WHAT TO PRODUCE: Begin with the line that contains "(encode i) ∧" and transcribe each line after it, up to and including the last line of the listing below.

┌─ DATA LISTING

/-- R45: what a command does depends on nothing but the bits R45 lists for it and the gate: from two states that agree on them,
each bit of each register is either left alone in both runs or ends the same in both. The spec infers R45's table itself
("[derived: from the rule of each command]"). -/
def Obligations.CommandsReadOnlyTheirRegisters : Prop :=
  ∀ (i : Instr) (s s' t t' : State),
    statusErr s.status = statusErr s'.status →
    (∀ r, s.content r &&& readMask i r = s'.content r &&& readMask i r) →
    exec i s = .next t → exec i s' = .next t' →
    ∀ r j, ((t.content r).getLsbD j = (s.content r).getLsbD j ∧ (t'.content r).getLsbD j = (s'.content r).getLsbD j) ∨
      (t.content r).getLsbD j = (t'.content r).getLsbD j

/-- R211, R214: the causes: a command that starts with no fault standing and leaves one is KEST, GLD, MULR, SHORTEST, PCALC or
RNDP, with a cause R211 gives it; the others never fault. -/
def Obligations.FaultCausesAreTabled : Prop :=
  ∀ (i : Instr) (s t : State), statusErr s.status = false → exec i s = .next t → statusErr t.status = true →
    ∃ x : Cause, FaultEntered s t (causeCode x) (encode i) ∧
      (i, x) ∈ [(Instr.kest, Cause.badclass), (.kest, .oprange), (.gld, .krange), (.mulr, .oprange),
        (.shortest, .badclass), (.shortest, .oprange), (.pcalc, .badrec), (.rndp, .badrec)]

/-- R22, R23, R25, R26, R211: the invariant holds at reset. -/
def Obligations.ResetMeetsInvariant : Prop :=
  Inv State.reset

/-- R22, R23, R25, R26, R211: every step keeps the invariant: reserved bits stay 0; CAUSE and EINFO are 0 unless a fault stands,
and then EINFO is a word that can have raised the cause recorded. -/
def Obligations.StepKeepsInvariant : Prop :=
  ∀ s t : State, Inv s → step s = .next t → Inv t
end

└─

REPLY TO THE EXERCISE:
    ∃ x : Cause, FaultEntered s t (causeCode x) (encode i) ∧
      (i, x) ∈ [(Instr.kest, Cause.badclass), (.kest, .oprange), (.gld, .krange), (.mulr, .oprange),
        (.shortest, .badclass), (.shortest, .oprange), (.pcalc, .badrec), (.rndp, .badrec)]

/-- R22, R23, R25, R26, R211: the invariant holds at reset. -/
def Obligations.ResetMeetsInvariant : Prop :=
  Inv State.reset

/-- R22, R23, R25, R26, R211: every step keeps the invariant: reserved bits stay 0; CAUSE and EINFO are 0 unless a fault stands,
and then EINFO is a word that can have raised the cause recorded. -/
def Obligations.StepKeepsInvariant : Prop :=
  ∀ s t : State, Inv s → step s = .next t → Inv t
end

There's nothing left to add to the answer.